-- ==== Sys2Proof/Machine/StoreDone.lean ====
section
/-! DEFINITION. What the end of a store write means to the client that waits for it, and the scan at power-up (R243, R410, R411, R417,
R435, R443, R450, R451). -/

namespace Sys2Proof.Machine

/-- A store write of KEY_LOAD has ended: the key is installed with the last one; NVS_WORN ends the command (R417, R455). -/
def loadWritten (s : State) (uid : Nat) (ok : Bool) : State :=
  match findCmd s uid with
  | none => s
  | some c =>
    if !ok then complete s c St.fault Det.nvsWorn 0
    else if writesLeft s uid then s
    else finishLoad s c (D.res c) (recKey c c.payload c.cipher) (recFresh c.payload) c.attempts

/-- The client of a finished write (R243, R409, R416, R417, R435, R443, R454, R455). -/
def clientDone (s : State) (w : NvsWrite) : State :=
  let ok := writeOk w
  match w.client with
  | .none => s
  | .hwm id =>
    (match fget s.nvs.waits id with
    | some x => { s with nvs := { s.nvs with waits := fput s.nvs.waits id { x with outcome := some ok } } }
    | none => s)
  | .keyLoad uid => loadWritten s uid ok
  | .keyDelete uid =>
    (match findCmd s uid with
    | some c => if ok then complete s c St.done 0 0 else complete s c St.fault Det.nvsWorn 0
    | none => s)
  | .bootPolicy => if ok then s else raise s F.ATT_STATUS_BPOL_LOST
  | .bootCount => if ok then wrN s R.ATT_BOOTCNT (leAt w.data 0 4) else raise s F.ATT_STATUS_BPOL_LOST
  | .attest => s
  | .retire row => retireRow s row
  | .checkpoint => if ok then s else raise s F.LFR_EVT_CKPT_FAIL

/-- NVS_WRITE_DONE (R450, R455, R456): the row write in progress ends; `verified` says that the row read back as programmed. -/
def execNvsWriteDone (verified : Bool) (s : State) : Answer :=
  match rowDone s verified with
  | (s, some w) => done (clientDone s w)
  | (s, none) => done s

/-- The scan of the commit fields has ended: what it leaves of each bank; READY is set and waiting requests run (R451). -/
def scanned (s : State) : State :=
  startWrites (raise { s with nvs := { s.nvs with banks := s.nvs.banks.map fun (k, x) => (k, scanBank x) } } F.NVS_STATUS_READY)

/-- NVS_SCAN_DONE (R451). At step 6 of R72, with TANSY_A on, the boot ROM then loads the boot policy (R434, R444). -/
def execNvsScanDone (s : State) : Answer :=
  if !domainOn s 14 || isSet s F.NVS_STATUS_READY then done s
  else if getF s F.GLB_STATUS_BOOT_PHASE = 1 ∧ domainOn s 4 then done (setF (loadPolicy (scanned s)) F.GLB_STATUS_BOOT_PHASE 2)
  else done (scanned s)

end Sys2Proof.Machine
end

┄┄┄┄┄┄

● Work to be completed
Would you retype all of the data exactly as shown?

● Result of this exercise
-- ==== Sys2Proof/Machine/StoreDone.lean ====
section
/-! DEFINITION. What the end of a store write means to the client that waits for it, and the scan at power-up (R243, R410, R411, R417,
R435, R443, R450, R451). -/

namespace Sys2Proof.Machine

/-- A store write of KEY_LOAD has ended: the key is installed with the last one; NVS_WORN ends the command (R417, R455). -/
def loadWritten (s : State) (uid : Nat) (ok : Bool) : State :=
  match findCmd s uid with
  | none => s
  | some c =>
    if !ok then complete s c St.fault Det.nvsWorn 0
    else if writesLeft s uid then s
    else finishLoad s c (D.res c) (recKey c c.payload c.cipher) (recFresh c.payload) c.attempts

/-- The client of a finished write (R243, R409, R416, R417, R435, R443, R454, R455). -/
def clientDone (s : State) (w : NvsWrite) : State :=
  let ok := writeOk w
  match w.client with
  | .none => s
  | .hwm id =>
    (match fget s.nvs.waits id with
    | some x => { s with nvs := { s.nvs with waits := fput s.nvs.waits id { x with outcome := some ok } } }
    | none => s)
  | .keyLoad uid => loadWritten s uid ok
  | .keyDelete uid =>
    (match findCmd s uid with
    | some c => if ok then complete s c St.done 0 0 else complete s c St.fault Det.nvsWorn 0
    | none => s)
  | .bootPolicy => if ok then s else raise s F.ATT_STATUS_BPOL_LOST
  | .bootCount => if ok then wrN s R.ATT_BOOTCNT (leAt w.data 0 4) else raise s F.ATT_STATUS_BPOL_LOST
  | .attest => s
  | .retire row => retireRow s row
  | .checkpoint => if ok then s else raise s F.LFR_EVT_CKPT_FAIL

/-- NVS_WRITE_DONE (R450, R455, R456): the row write in progress ends; `verified` says that the row read back as programmed. -/
def execNvsWriteDone (verified : Bool) (s : State) : Answer :=
  match rowDone s verified with
  | (s, some w) => done (clientDone s w)
  | (s, none) => done s

/-- The scan of the commit fields has ended: what it leaves of each bank; READY is set and waiting requests run (R451). -/
def scanned (s : State) : State :=
  startWrites (raise { s with nvs := { s.nvs with banks := s.nvs.banks.map fun (k, x) => (k, scanBank x) } } F.NVS_STATUS_READY)

/-- NVS_SCAN_DONE (R451). At step 6 of R72, with TANSY_A on, the boot ROM then loads the boot policy (R434, R444). -/
def execNvsScanDone (s : State) : Answer :=
  if !domainOn s 14 || isSet s F.NVS_STATUS_READY then done s
  else if getF s F.GLB_STATUS_BOOT_PHASE = 1 ∧ domainOn s 4 then done (setF (loadPolicy (scanned s)) F.GLB_STATUS_BOOT_PHASE 2)
  else done (scanned s)

end Sys2Proof.Machine
end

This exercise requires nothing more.